The rocky roll-out of Obamacare has prompted commentators to attack the president and his team for having three years to plan for the launch and still not getting it right. That's a legitimate critique as problems persist. But the same can be said for an awful lot of reporters doing a very poor job covering Obamacare. They also had three years to prepare themselves to accurately report the story.
So what's their excuse?
The truth is, the Beltway press rarely bothers to explain, let alone cover, public policy any more. With a media model that almost uniformly revolves around the political process of Washington (who's winning, who's losing?), journalists have distanced themselves from the grungy facts of governance, especially in terms of how government programs work and how they affect the citizenry.
But explaining is the job of journalism.
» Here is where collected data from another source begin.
-- ==== Sys2Proof/Tests/Slice0.lean ====
section
/-! SUPPORT. Tests on small states: words decode to what they stand for, ill-formed terms are refused, and for each
statement with hypotheses a concrete state that meets them, clause by clause, with values worked out from the spec. -/

open Sys2Proof Sys2Proof.Machine Sys2Proof.Safety

namespace Sys2Proof.Tests

-- One theorem after another: each takes a large stack.
set_option Elab.async false

/-- The instruction with the guard of this number (bit 3 negates). -/
def guarded (g : Nat) (f : Fmt) : Fmt := { f with guard := { neg := g / 8 % 2 == 1, p := Fin.ofNat 8 g } }
/-- A computation succeeds, and its value passes a check. -/
def good {ε α : Type} (e : Except ε α) (k : α → Bool := fun _ => true) : Bool :=
  match e with | .ok a => k a | .error _ => false
/-- An outcome is a next state that passes a check. -/
def after (o : Host.Outcome State Fault Refusal) (k : State → Bool := fun _ => true) : Bool :=
  match o with | .next t => k t | _ => false
/-- An instruction's next state passes a check. -/
def runs (i : Instr) (s : State) (k : State → Bool := fun _ => true) : Bool := after (exec i s) k

/-- A page table entry: its frame, and the bits V, R, W, X, EAGER from bit 0 up. -/
def leafOf (frame bits : Nat) : W64 := BitVec.ofNat 64 (frame * 2 ^ 24 + bits)
/-- Hart 0 of core 0 runs context 0 in U mode: page 2 is eager, page 3 is not, page 5 may be executed. -/
def lab : State :=
  ((State.reset.setCore 0 { active := some 0, tlb :=
      [{ ctx := 0, big := false, vpn := 2, pte := leafOf 3 0x17, entry := 64 },
       { ctx := 0, big := false, vpn := 3, pte := leafOf 4 0x07, entry := 72 },
       { ctx := 0, big := false, vpn := 5, pte := leafOf 5 0x0B, entry := 80 }] }).setBank 0 0
    { running := true, apc := 0x50000, epc := 0x50000, budget := 1000
      slice := some { record := 0, launch := 0, d0 := 0, counting := true } })
/-- An x register set. -/
def withX (s : State) (r : Fin 32) (v : W64) : State := s.modMe (fun h => h.wx r v)
def withV (s : State) (r : Fin 32) (v : V512) : State := s.modMe (fun h => h.wv r v)
def withP (s : State) (r : Fin 8) (v : W64) : State := s.modMe (fun h => h.wp r v)
/-- x1 and x2 hold these values. -/
def xs (a b : W64) : State := withX (withX lab 1 a) 2 b
/-- An instruction of x3, x1 and x2. -/
def f3 (ty : Ty) (var : Fin 16 := 0) (imm : W32 := 0) : Fmt := plain ty var (.x 3) (.x 1) (.x 2) imm
/-- An instruction of x3 and x1. -/
def f2 (ty : Ty) (var : Fin 16 := 0) (imm : W32 := 0) : Fmt := plain ty var (.x 3) (.x 1) .none imm
/-- x3 holds a value after an instruction. -/
def x3 (i : Instr) (s : State) (v : W64) : Bool := runs i s (fun t => t.me.rx 3 == v)

theorem test_decode_control :
    decodeWord false 0x0000000E00E00E0000000000 = .ok (.nop (plain .i64 0 .none .none .none)) ∧
    decodeWord false 0x0100000E00E00E000000002A = .ok (.brk (plain .i64 0 .none .none .none 0x2A)) ∧
    decodeWord false 0x0200000E00E00E00FFFFFFFD = .ok (.j (plain .i64 0 .none .none .none 0xFFFFFFFD)) ∧
    decodeWord false 0x0300000001E00E000000000A = .ok (.jal (plain .i64 0 (.x 1) .none .none 0xA)) ∧
    decodeWord false 0x0400000E00002E0000000000 = .ok (.jr (plain .i64 0 .none (.x 2) .none)) ∧
    decodeWord false 0x0500000001E00E0000000014 = .ok (.call (plain .i64 0 (.x 1) .none .none 0x14)) ∧
    decodeWord false 0x0600000E00001E0000000000 = .ok (.ret (plain .i64 0 .none (.x 1) .none)) ∧
    decodeWord false 0x0700000004E00E00FFFFFFFE = .ok (.loop (plain .i64 0 (.x 4) .none .none 0xFFFFFFFE)) ∧
    decodeWord false 0x0800000E00E00E0000010071 = .ok (.rep (plain .i64 0 .none .none .none 0x10071)) := by
  decide +kernel

theorem test_decode_integer :
    decodeWord false 0x100000001100301200000000 = .ok (.add (plain .i64 0 (.x 17) (.x 3) (.x 18))) ∧
    decodeWord false 0x110000000800600700000000 = .ok (.sub (plain .i64 0 (.x 8) (.x 6) (.x 7))) ∧
    decodeWord false 0x120000000700500600000000 = .ok (.mul (plain .i64 0 (.x 7) (.x 5) (.x 6))) ∧
    decodeWord false 0x130004000500600700000000 = .ok (.mulh (plain .n64 0 (.x 5) (.x 6) (.x 7))) ∧
    decodeWord false 0x140000000500600000000000 = .ok (.div (plain .i64 0 (.x 5) (.x 6) (.x 0))) ∧
    decodeWord false 0x1500070005006C0300000000 = .ok (.rem (plain .n8 0 (.x 5) (.x 6) (.const 0x3))) ∧
    decodeWord false 0x160001000500600700000000 = .ok (.and (plain .i32 0 (.x 5) (.x 6) (.x 7))) ∧
    decodeWord false 0x170000000C00900A00000000 = .ok (.or (plain .i64 0 (.x 12) (.x 9) (.x 10))) ∧
    decodeWord false 0x1800020005006E0000000055 = .ok (.xor (plain .i16 0 (.x 5) (.x 6) .none 0x55)) ∧
    decodeWord false 0x190006000500600700000000 = .ok (.andn (plain .n16 0 (.x 5) (.x 6) (.x 7))) ∧
    decodeWord false 0x1A0000000A005C0100000000 = .ok (.shl (plain .i64 0 (.x 10) (.x 5) (.const 0x1))) ∧
    decodeWord false 0x1B00000009009C2000000000 = .ok (.shr (plain .i64 0 (.x 9) (.x 9) (.const 0x20))) ∧
    decodeWord false 0x1C00010005006C0300000000 = .ok (.sra (plain .i32 0 (.x 5) (.x 6) (.const 0x3))) ∧
    decodeWord false 0x1D0003000500600700000000 = .ok (.min (plain .i8 0 (.x 5) (.x 6) (.x 7))) ∧
    decodeWord false 0x1E0005000500600700000000 = .ok (.max (plain .n32 0 (.x 5) (.x 6) (.x 7))) ∧
    decodeWord false 0x1F00042005006E0000000000 = .ok (.bits (plain .n64 2 (.x 5) (.x 6) .none)) := by
  decide +kernel

theorem test_decode_scalar :
    decodeWord false 0x200001240500600700000000 = .ok (.cmp (plain .i32 2 (.p 5) (.x 6) (.x 7))) ∧
    decodeWord false 0x210000000500600700000003 = .ok (.sel (plain .i64 0 (.x 5) (.x 6) (.x 7) 0x3)) ∧
    decodeWord false 0x2200000404006E0000000000 = .ok (.mov (plain .i64 0 (.p 4) (.x 6) .none)) ∧
    decodeWord false 0x2300000005005E0000000012 = .ok (.movhi (plain .i64 0 (.x 5) (.x 5) .none 0x12)) ∧
    decodeWord false 0x2400040005006E0000000B08 = .ok (.ext (plain .n64 0 (.x 5) (.x 6) .none 0xB08)) ∧
    decodeWord false 0x2500000005006E0000000B08 = .ok (.ins (plain .i64 0 (.x 5) (.x 6) .none 0xB08)) ∧
    decodeWord false 0x260000340540640700000000 = .ok (.plog (plain .i64 3 (.p 5) (.p 6) (.p 7))) ∧
    decodeWord false 0x270000000500600700000003 = .ok (.addr (plain .i64 0 (.x 5) (.x 6) (.x 7) 0x3)) := by
  decide +kernel

theorem test_decode_csr_float :
    decodeWord false 0x2800000005A0DE0000000000 = .ok (.csrr (plain .i64 0 (.x 5) (.csr .tidle) .none)) ∧
    decodeWord false 0x2900000A0D006E0000000000 = .ok (.csrw (plain .i64 0 (.csr .tidle) (.x 6) .none)) ∧
    decodeWord false 0x2A00000A02006E0000000000 = .ok (.csrs (plain .i64 0 (.csr .ienab) (.x 6) .none)) ∧
    decodeWord false 0x2B00000A01C04E0000000000 = .ok (.csrc (plain .i64 0 (.csr .ipend) (.const 0x4) .none)) ∧
    decodeWord false 0x2C00080011012E0000000001 = .ok (.cvt (plain .fp32 0 (.x 17) (.x 18) .none 0x1)) ∧
    decodeWord false 0x2D0008001101201300000000 = .ok (.fadd (plain .fp32 0 (.x 17) (.x 18) (.x 19))) ∧
    decodeWord false 0x2E0009101101201300000000 = .ok (.fmul (plain .bf16 1 (.x 17) (.x 18) (.x 19))) ∧
    decodeWord false 0x2F000A001101201300000000 = .ok (.fma (plain .fp16 0 (.x 17) (.x 18) (.x 19))) := by
  decide +kernel

theorem test_decode_memory :
    decodeWord false 0x300000000C005E0000000000 = .ok (.ld (plain .i64 0 (.x 12) (.x 5) .none)) ∧
    decodeWord false 0x3100000E0000500900000000 = .ok (.st (plain .i64 0 .none (.x 5) (.x 9))) ∧
    decodeWord false 0x3200000006005E0000000010 = .ok (.ldp (plain .i64 0 (.x 6) (.x 5) .none 0x10)) ∧
    decodeWord false 0x3300001E0000500600000010 = .ok (.stp (plain .i64 1 .none (.x 5) (.x 6) 0x10)) ∧
    decodeWord false 0x3400000E00005E0000000040 = .ok (.pref (plain .i64 0 .none (.x 5) .none 0x40)) ∧
    decodeWord false 0x3400001E00005E0000000040 = .ok (.prefRow (plain .i64 1 .none (.x 5) .none 0x40)) ∧
    decodeWord false 0x350000600A00600900000014 = .ok (.amo (plain .i64 6 (.x 10) (.x 6) (.x 9) 0x14)) ∧
    decodeWord false 0x36000000050060070000000C = .ok (.cas (plain .i64 0 (.x 5) (.x 6) (.x 7) 0xC)) ∧
    decodeWord false 0x370000000700500600000005 = .ok (.amored (plain .i64 0 (.x 7) (.x 5) (.x 6) 0x5)) ∧
    decodeWord false 0x3800000E000060070000000A = .ok (.waitw (plain .i64 0 .none (.x 6) (.x 7) 0xA)) := by
  decide +kernel

theorem test_decode_ordering :
    decodeWord false 0x3900000E00E00E0000000019 = .ok (.phase (plain .i64 0 .none .none .none 0x19)) ∧
    decodeWord false 0x3A00000E00E00E0000000011 = .ok (.rel (plain .i64 0 .none .none .none 0x11)) ∧
    decodeWord false 0x3B00000E00E00E0000000008 = .ok (.acq (plain .i64 0 .none .none .none 0x8)) ∧
    decodeWord false 0x3C00000E00E00E0000000001 = .ok (.fenceSc (plain .i64 0 .none .none .none 0x1)) ∧
    decodeWord false 0x3C00001E00E00E0000000001 = .ok (.fenceIo (plain .i64 1 .none .none .none 0x1)) ∧
    decodeWord false 0x3D00000E00005E0000000000 = .ok (.cinvLine (plain .i64 0 .none (.x 5) .none)) ∧
    decodeWord false 0x3D00001E00E00E0000000000 = .ok (.cinvAll (plain .i64 1 .none .none .none)) := by
  decide +kernel

theorem test_decode_queue :
    decodeWord false 0x4000000640006E0000000000 = .ok (.qpush (plain .i64 0 (.q 2 0) (.x 6) .none)) ∧
    decodeWord false 0x4100000005620E0000000000 = .ok (.qpop (plain .i64 0 (.x 5) (.q 1 0) .none)) ∧
    decodeWord false 0x4200000E00620C0200000000 = .ok (.qadv (plain .i64 0 .none (.q 1 0) (.const 0x2))) ∧
    decodeWord false 0x4300000E00640C0100000000 = .ok (.qprod (plain .i64 0 .none (.q 2 0) (.const 0x1))) ∧
    decodeWord false 0x4400000E00620C0400000000 = .ok (.qwaitFill (plain .i64 0 .none (.q 1 0) (.const 0x4))) ∧
    decodeWord false 0x4400001E00620C0400000000 = .ok (.qwaitRoom (plain .i64 1 .none (.q 1 0) (.const 0x4))) ∧
    decodeWord false 0x4500000E00620E0000000000 = .ok (.qfree (plain .i64 0 .none (.q 1 0) .none)) ∧
    decodeWord false 0x460000000562000600000000 = .ok (.qbind (plain .i64 0 (.x 5) (.q 1 0) (.x 6))) ∧
    decodeWord false 0x4700000005620E0000000000 = .ok (.qstat (plain .i64 0 (.x 5) (.q 1 0) .none)) ∧
    decodeWord false 0x4700001005620E0000000000 = .ok (.qstatHead (plain .i64 1 (.x 5) (.q 1 0) .none)) ∧
    decodeWord false 0x4700002005620E0000000000 = .ok (.qstatTail (plain .i64 2 (.x 5) (.q 1 0) .none)) := by
  decide +kernel

theorem test_decode_tour_splice :
    decodeWord false 0x4800000008009E0000000000 = .ok (.tour (plain .i64 0 (.x 8) (.x 9) .none)) ∧
    decodeWord false 0x4800001007620E0000000000 = .ok (.tourBind (plain .i64 1 (.x 7) (.q 1 0) .none)) ∧
    decodeWord false 0x490000000B620E0000000000 = .ok (.trel (plain .i64 0 (.x 11) (.q 1 0) .none)) ∧
    decodeWord false 0x490000100B62000C00000000 = .ok (.trelEnd (plain .i64 1 (.x 11) (.q 1 0) (.x 12))) ∧
    decodeWord false 0x4A00000005006E0000000000 = .ok (.tstat (plain .i64 0 (.x 5) (.x 6) .none)) ∧
    decodeWord false 0x4A00001005620E0000000000 = .ok (.tstatHead (plain .i64 1 (.x 5) (.q 1 0) .none)) ∧
    decodeWord false 0x4B0000000700666000000000 = .ok (.splprepOpen (plain .i64 0 (.x 7) (.x 6) (.q 3 0))) ∧
    decodeWord false 0x4B0000100820200A00000000 = .ok (.splprepStage (plain .i64 1 (.x 8) (.v 2) (.x 10))) ∧
    decodeWord false 0x4B0000200762064000000000 = .ok (.splprepBind (plain .i64 2 (.x 7) (.q 1 0) (.q 2 0))) ∧
    decodeWord false 0x4B0000300500600700000000 = .ok (.splprepDrop (plain .i64 3 (.x 5) (.x 6) (.x 7))) ∧
    decodeWord false 0x4C0000000B20366000000000 = .ok (.splinj (plain .i64 0 (.x 11) (.v 3) (.q 3 0))) ∧
    decodeWord false 0x4D00000005006E0000000000 = .ok (.splstat (plain .i64 0 (.x 5) (.x 6) .none)) ∧
    decodeWord false 0x4D00001008620E0000000000 = .ok (.splstatTake (plain .i64 1 (.x 8) (.q 1 0) .none)) ∧
    decodeWord false 0x4D00002005620E0000000000 = .ok (.splstatInh (plain .i64 2 (.x 5) (.q 1 0) .none)) := by
  decide +kernel

theorem test_decode_sowing :
    decodeWord false 0x4E00000005202E0000000003 = .ok (.rngset (plain .i64 0 (.x 5) (.v 2) .none 0x3)) ∧
    decodeWord false 0x4F00000006E00E0000000003 = .ok (.rngget (plain .i64 0 (.x 6) .none .none 0x3)) ∧
    decodeWord false 0x4F00001006E00E0000000003 = .ok (.rnggetLeft (plain .i64 1 (.x 6) .none .none 0x3)) := by
  decide +kernel

theorem test_decode_vector_arith :
    decodeWord false 0x500001020320420500000000 = .ok (.vadd (plain .i32 0 (.v 3) (.v 4) (.v 5))) ∧
    decodeWord false 0x510008020320420500000000 = .ok (.vsub (plain .fp32 0 (.v 3) (.v 4) (.v 5))) ∧
    decodeWord false 0x520006020320420500000000 = .ok (.vmul (plain .n16 0 (.v 3) (.v 4) (.v 5))) ∧
    decodeWord false 0x535009020320420500000000 = .ok (.vfma (guarded 5 (plain .bf16 0 (.v 3) (.v 4) (.v 5)))) ∧
    decodeWord false 0x540009020320420500000000 = .ok (.vfms (plain .bf16 0 (.v 3) (.v 4) (.v 5))) ∧
    decodeWord false 0x5500030203204DFF00000000 = .ok (.vmin (plain .i8 0 (.v 3) (.v 4) (.const 0x1FF))) ∧
    decodeWord false 0x56000A020320401100000000 = .ok (.vmax (plain .fp16 0 (.v 3) (.v 4) (.x 17))) ∧
    decodeWord false 0x570004020320420500000000 = .ok (.vand (plain .n64 0 (.v 3) (.v 4) (.v 5))) ∧
    decodeWord false 0x580005020320420500000000 = .ok (.vor (plain .n32 0 (.v 3) (.v 4) (.v 5))) ∧
    decodeWord false 0x590007020320420500000000 = .ok (.vxor (plain .n8 0 (.v 3) (.v 4) (.v 5))) ∧
    decodeWord false 0x5A00060203204C0300000000 = .ok (.vshl (plain .n16 0 (.v 3) (.v 4) (.const 0x3))) ∧
    decodeWord false 0x5B0005020320420500000000 = .ok (.vshr (plain .n32 0 (.v 3) (.v 4) (.v 5))) ∧
    decodeWord false 0x5C0002020320401100000000 = .ok (.vsra (plain .i16 0 (.v 3) (.v 4) (.x 17))) ∧
    decodeWord false 0x5D0008240520420500000000 = .ok (.vcmp (plain .fp32 2 (.p 5) (.v 4) (.v 5))) ∧
    decodeWord false 0x5E0002020320420500000006 = .ok (.vsel (plain .i16 0 (.v 3) (.v 4) (.v 5) 0x6)) ∧
    decodeWord false 0x5F00021203204E0000000000 = .ok (.vun (plain .i16 1 (.v 3) (.v 4) .none)) := by
  decide +kernel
It's one of the crucial roles that newsrooms play in a democracy. And in the recent case of Obamacare, the press has failed badly in its role. Worse, it has actively misinformed about the new health law and routinely highlighted consumers unhappy with Obamacare, while ignoring those who praise it.
As Joshua Holland noted at Bill Moyers' website, "lazy stories of 'sticker shock' and cancellations by reporters uninterested in the details of public policy only offer the sensational half of a complicated story, and that's providing a big assist to opponents of the law."
It's part of a troubling trend. Fresh off of blaming both sides for the GOP's wholly-owned, and thoroughly engineered, government shutdown, the press is now botching its Obamacare reporting by omitting key facts and context -- to the delight of Republicans. It's almost like there's a larger newsroom pattern in play.
And this week the pattern revolved around trying to scare the hell out of people with deceiving claims about how Obamacare had forced insurance companies to "drop" clients and how millions of Americans had "lost" their coverage.
Not quite.
Insurance companies informed some customers that plans that didn't meet minimum standards required by Obamacare would be phased out. But the part often obscured or downplayed in breathless "cancellation" news reports is that consumers are able to shop for new plans that in many cases are superior to the old ones, and often less expensive (or partially paid for by subsidies). In other words, they're transitioning from one plan to another.